__Stored data entries__.
####

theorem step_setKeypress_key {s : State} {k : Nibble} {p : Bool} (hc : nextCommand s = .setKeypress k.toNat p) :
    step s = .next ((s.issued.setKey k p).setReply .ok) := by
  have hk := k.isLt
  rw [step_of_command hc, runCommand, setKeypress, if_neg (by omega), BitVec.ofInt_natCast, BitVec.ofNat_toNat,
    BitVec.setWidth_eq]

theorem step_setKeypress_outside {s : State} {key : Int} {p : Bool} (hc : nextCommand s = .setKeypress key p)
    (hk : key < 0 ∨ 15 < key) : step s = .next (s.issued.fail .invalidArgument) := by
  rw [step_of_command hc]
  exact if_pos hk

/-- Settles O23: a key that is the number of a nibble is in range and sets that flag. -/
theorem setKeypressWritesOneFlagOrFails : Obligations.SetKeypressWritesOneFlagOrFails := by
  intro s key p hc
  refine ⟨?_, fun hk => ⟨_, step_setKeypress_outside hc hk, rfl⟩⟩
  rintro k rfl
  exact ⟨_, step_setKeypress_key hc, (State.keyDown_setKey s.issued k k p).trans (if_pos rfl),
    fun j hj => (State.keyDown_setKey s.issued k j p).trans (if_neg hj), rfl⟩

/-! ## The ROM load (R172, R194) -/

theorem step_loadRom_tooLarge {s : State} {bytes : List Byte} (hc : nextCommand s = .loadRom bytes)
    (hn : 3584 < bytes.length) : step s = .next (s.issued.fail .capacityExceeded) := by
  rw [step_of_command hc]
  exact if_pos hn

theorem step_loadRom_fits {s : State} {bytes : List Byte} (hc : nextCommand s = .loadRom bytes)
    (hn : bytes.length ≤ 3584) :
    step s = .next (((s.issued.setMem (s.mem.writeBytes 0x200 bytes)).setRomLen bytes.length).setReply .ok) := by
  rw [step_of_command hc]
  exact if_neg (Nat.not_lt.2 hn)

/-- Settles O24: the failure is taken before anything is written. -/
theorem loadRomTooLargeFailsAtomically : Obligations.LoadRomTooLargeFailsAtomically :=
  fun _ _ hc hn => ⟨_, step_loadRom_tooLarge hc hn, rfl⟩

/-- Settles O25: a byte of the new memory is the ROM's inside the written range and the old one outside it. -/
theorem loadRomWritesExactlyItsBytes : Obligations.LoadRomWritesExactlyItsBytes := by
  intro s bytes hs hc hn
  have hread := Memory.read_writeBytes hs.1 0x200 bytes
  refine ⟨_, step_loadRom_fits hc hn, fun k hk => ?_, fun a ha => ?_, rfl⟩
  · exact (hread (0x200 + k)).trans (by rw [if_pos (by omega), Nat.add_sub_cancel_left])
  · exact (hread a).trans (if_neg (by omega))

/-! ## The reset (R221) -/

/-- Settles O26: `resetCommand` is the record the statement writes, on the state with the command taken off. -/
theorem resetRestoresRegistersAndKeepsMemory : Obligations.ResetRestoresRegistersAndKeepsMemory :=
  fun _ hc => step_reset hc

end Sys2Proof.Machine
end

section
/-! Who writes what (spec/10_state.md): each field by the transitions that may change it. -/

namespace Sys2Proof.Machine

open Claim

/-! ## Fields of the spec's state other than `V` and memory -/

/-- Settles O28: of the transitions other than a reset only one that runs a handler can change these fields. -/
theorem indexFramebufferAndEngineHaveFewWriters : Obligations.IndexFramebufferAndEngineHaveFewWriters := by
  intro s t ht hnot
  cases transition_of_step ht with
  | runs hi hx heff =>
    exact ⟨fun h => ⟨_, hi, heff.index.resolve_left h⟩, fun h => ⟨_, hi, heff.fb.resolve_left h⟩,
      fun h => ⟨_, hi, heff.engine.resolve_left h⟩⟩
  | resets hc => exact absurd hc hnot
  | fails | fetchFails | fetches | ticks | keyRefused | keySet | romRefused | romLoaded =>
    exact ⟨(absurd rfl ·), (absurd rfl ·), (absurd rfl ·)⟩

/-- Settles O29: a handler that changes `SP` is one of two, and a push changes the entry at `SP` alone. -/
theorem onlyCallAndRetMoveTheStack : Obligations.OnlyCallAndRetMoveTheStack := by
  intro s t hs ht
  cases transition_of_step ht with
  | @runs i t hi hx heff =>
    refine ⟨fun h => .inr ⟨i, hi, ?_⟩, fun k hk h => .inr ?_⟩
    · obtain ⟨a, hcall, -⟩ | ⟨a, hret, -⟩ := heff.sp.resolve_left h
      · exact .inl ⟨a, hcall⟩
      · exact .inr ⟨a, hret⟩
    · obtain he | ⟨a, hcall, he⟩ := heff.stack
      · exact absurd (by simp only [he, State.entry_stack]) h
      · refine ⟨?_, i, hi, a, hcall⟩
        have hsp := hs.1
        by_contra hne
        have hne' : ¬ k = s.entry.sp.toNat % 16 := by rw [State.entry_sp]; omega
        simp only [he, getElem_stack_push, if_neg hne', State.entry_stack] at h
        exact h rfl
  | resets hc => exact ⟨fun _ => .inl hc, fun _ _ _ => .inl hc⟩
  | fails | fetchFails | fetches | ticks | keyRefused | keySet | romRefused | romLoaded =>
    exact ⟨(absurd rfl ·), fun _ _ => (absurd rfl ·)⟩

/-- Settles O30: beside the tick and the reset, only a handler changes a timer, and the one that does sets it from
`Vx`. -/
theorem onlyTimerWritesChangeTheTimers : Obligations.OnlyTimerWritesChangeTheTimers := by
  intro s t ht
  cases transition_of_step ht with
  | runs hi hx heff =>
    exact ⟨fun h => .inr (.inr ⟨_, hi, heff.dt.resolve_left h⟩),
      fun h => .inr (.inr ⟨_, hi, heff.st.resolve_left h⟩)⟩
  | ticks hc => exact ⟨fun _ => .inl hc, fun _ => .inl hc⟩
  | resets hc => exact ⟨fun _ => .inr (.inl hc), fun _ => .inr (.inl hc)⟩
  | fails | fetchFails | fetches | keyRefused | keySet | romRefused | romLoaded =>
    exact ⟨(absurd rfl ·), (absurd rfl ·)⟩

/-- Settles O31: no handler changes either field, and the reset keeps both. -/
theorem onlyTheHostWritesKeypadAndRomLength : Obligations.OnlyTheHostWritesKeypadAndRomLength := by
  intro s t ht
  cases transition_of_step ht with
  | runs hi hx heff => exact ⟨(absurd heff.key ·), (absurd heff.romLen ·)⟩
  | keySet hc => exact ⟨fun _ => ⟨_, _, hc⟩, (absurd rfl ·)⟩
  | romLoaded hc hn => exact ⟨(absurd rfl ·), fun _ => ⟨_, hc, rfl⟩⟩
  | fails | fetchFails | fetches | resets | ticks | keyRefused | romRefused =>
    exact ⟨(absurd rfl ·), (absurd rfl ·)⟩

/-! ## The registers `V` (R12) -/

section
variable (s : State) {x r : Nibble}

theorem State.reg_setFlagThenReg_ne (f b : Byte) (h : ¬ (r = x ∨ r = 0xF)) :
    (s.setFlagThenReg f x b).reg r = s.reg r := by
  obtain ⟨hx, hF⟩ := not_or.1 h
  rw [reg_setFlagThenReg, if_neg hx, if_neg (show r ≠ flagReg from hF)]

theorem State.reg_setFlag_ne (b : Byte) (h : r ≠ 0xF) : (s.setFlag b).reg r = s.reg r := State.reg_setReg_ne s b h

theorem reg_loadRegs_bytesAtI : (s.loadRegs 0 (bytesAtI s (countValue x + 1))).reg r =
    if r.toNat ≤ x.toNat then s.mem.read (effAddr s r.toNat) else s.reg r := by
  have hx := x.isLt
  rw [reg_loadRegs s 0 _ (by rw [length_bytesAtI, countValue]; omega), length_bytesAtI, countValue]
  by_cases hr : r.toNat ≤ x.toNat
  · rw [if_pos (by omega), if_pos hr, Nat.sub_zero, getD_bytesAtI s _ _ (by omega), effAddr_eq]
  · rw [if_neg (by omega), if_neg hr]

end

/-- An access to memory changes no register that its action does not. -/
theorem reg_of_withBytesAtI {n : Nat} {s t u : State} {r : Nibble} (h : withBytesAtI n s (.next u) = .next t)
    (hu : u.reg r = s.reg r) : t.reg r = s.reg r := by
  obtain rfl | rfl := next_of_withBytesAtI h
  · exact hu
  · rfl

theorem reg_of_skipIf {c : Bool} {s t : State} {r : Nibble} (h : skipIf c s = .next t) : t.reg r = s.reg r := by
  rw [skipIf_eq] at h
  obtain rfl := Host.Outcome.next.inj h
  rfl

####

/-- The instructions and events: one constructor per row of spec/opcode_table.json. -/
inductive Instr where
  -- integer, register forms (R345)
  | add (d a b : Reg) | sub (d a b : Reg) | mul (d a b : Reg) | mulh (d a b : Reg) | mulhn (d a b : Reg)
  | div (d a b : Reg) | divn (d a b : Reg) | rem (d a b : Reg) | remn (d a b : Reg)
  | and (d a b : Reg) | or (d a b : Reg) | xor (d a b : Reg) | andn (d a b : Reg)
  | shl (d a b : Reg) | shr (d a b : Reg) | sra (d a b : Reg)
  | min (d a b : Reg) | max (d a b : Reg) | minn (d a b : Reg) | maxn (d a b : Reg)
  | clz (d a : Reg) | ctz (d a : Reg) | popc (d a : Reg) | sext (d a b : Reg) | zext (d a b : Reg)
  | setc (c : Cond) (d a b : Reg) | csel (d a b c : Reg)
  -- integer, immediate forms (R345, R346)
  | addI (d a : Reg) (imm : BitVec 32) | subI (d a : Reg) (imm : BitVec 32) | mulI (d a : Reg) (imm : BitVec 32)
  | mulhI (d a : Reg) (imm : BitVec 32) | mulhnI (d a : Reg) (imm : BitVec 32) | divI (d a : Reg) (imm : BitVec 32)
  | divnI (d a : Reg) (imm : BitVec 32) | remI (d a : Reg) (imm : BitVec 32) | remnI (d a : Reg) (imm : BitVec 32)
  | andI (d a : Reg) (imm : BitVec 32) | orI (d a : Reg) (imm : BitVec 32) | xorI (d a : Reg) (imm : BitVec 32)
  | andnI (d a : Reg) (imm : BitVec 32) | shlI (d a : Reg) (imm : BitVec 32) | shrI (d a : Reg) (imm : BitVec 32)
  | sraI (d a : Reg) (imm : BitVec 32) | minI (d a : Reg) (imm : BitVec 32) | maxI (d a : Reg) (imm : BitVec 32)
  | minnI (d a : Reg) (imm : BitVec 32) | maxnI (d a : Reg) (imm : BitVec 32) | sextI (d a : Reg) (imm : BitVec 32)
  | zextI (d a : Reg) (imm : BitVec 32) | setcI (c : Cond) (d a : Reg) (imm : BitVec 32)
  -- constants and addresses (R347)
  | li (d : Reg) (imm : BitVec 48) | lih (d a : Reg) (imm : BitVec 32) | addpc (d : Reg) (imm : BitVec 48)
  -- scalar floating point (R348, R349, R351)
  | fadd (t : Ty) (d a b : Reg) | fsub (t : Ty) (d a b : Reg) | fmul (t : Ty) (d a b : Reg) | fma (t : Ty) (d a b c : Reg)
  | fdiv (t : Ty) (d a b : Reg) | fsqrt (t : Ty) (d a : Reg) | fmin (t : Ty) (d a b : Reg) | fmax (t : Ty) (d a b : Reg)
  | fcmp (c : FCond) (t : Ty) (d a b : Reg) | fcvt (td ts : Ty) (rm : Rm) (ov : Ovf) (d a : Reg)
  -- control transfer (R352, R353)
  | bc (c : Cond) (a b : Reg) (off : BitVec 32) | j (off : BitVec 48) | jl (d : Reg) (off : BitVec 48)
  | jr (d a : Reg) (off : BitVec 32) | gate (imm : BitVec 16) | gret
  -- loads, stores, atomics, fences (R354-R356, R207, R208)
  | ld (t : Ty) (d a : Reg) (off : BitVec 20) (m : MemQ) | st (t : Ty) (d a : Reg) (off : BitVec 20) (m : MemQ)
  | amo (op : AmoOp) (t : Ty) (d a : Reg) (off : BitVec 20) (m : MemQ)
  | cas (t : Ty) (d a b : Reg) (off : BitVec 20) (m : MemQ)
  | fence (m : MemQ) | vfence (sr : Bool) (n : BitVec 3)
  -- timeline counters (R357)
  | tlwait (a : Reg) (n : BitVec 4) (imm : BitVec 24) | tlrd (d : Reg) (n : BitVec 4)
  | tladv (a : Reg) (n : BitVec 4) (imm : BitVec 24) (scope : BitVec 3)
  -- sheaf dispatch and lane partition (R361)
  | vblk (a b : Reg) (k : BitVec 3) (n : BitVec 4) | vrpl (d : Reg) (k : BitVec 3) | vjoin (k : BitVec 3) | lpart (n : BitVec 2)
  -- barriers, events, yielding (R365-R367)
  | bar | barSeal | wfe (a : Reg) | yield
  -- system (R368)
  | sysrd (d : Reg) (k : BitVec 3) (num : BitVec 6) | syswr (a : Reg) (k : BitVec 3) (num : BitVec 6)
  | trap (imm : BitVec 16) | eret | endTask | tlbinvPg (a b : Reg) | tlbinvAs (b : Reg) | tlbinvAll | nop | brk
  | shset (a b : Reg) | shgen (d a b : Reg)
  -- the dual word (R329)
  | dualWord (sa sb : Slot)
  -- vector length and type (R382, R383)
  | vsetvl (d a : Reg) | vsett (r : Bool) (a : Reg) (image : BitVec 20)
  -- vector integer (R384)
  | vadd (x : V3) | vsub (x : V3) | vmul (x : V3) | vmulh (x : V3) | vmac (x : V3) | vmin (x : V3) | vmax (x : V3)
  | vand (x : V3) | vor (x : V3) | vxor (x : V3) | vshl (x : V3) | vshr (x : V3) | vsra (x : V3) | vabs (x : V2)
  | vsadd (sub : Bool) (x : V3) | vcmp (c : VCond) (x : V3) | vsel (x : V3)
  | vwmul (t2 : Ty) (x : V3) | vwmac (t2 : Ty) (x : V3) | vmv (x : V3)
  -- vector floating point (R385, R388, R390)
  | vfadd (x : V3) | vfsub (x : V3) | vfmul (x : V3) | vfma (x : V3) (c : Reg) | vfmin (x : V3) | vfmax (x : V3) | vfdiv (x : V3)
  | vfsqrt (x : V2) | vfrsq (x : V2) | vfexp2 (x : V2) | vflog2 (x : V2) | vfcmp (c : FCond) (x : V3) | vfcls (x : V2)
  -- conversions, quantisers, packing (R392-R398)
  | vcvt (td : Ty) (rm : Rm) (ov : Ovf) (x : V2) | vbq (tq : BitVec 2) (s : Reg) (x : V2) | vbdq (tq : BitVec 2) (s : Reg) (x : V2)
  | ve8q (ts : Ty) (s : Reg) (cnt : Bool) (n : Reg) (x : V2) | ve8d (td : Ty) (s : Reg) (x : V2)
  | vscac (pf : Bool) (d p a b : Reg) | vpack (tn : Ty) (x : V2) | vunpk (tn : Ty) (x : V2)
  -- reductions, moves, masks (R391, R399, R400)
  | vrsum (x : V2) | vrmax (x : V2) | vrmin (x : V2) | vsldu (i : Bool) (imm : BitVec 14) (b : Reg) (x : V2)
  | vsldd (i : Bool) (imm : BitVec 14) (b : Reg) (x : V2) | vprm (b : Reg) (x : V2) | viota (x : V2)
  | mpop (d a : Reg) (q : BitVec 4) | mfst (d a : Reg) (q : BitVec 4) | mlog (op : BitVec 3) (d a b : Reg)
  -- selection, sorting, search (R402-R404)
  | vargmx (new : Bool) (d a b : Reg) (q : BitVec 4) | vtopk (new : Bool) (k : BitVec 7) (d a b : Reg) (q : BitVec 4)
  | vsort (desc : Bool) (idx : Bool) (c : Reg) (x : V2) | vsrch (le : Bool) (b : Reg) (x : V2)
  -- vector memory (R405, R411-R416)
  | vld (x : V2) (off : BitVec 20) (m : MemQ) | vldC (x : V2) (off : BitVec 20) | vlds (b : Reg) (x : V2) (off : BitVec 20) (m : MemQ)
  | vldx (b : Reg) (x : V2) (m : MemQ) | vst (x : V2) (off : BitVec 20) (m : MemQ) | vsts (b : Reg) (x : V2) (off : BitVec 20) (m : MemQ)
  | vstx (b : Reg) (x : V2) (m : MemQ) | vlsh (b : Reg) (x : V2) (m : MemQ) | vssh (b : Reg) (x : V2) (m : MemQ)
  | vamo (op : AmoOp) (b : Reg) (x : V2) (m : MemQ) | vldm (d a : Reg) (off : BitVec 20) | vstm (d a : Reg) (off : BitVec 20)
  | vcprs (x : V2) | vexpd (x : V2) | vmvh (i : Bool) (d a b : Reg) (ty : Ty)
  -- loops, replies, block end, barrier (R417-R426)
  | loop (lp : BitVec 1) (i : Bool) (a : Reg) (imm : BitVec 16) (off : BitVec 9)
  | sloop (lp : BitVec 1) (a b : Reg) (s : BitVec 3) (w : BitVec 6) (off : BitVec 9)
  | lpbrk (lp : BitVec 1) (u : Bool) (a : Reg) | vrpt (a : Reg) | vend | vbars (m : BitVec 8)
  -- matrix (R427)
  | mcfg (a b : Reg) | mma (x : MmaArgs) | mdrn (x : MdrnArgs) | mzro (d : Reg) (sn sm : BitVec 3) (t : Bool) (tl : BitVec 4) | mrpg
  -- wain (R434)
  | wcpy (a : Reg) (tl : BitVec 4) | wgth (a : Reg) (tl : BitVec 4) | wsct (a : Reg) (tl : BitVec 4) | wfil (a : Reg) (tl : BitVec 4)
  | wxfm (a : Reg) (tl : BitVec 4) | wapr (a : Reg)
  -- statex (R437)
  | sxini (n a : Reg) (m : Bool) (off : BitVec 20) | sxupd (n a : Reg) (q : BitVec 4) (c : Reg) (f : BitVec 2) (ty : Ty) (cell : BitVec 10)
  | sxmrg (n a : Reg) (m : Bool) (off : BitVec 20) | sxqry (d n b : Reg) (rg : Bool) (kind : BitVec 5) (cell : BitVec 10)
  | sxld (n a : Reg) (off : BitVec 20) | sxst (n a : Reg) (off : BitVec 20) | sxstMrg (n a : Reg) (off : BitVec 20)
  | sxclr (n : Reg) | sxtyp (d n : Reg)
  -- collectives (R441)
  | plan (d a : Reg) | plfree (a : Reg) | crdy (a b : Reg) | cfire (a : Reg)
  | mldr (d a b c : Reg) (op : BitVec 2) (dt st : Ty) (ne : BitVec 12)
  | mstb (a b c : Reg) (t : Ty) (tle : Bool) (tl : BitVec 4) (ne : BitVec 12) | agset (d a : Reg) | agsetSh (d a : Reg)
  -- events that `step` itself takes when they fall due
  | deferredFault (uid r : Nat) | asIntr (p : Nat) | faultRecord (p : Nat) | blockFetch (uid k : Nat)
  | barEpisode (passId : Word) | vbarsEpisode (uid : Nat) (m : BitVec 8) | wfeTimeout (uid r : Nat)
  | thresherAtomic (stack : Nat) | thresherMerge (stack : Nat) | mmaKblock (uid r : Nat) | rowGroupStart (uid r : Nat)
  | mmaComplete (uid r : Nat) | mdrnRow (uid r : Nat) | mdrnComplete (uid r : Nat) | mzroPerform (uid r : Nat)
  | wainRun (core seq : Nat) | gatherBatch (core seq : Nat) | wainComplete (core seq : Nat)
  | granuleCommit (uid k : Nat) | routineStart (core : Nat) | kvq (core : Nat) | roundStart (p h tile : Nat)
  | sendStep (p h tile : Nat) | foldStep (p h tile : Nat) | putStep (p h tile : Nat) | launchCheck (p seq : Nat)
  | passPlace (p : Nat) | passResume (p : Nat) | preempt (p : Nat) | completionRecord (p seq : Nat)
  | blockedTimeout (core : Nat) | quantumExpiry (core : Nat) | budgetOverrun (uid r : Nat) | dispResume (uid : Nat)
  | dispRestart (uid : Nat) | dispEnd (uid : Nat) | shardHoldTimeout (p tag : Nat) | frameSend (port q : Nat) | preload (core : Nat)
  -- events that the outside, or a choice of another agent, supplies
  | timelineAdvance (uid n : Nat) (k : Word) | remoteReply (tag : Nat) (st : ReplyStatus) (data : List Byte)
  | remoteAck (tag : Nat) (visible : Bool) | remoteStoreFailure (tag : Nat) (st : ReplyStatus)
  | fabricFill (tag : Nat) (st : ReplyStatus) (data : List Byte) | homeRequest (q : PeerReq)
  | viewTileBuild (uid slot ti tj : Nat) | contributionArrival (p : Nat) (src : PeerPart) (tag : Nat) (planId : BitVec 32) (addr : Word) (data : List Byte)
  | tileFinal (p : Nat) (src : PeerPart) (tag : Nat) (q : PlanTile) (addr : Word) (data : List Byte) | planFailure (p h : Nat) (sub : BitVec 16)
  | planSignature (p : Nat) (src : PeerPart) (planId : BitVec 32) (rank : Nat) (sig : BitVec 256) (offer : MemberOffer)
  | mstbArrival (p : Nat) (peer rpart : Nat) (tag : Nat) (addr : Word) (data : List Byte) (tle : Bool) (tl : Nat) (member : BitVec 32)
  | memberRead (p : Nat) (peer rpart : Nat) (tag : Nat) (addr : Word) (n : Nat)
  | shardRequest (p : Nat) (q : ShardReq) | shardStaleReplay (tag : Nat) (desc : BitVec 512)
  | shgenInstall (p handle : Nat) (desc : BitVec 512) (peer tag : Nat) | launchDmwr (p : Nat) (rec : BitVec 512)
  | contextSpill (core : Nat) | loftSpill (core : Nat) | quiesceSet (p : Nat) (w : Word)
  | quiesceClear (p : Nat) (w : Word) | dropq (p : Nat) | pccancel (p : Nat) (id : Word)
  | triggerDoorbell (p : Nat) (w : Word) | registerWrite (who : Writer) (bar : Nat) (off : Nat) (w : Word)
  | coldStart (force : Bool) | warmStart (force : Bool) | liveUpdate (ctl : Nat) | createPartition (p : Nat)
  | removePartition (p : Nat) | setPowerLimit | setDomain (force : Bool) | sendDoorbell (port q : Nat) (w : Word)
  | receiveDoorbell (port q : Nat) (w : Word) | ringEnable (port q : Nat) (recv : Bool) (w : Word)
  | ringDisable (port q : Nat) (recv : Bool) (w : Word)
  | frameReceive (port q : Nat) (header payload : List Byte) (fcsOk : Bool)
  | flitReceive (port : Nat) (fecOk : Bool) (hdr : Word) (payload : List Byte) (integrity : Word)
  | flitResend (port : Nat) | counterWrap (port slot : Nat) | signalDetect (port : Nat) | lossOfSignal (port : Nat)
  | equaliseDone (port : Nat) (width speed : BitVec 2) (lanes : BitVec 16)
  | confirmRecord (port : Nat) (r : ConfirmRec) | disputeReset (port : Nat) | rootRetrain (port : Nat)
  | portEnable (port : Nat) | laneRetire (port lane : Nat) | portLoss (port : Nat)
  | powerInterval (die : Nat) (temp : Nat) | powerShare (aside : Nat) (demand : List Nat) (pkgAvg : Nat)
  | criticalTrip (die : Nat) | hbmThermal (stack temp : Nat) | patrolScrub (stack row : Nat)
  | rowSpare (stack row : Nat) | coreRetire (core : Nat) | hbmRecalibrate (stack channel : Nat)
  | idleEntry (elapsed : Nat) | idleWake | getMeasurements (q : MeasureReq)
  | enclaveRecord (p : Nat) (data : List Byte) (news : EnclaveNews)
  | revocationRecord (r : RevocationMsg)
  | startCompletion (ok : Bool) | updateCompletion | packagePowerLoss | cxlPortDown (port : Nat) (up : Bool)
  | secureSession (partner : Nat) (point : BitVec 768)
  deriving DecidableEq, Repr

####

__TASK DETAILS__. I'd like the lines above from the one with "viota (x : V2)" up to and including the one with "-- selection, sorting, search (R402-R404)" copied exactly, with no other lines.

__TASK OUTPUT__.
  | vsldd (i : Bool) (imm : BitVec 14) (b : Reg) (x : V2) | vprm (b : Reg) (x : V2) | viota (x : V2)
  | mpop (d a : Reg) (q : BitVec 4) | mfst (d a : Reg) (q : BitVec 4) | mlog (op : BitVec 3) (d a b : Reg)
  -- selection, sorting, search (R402-R404)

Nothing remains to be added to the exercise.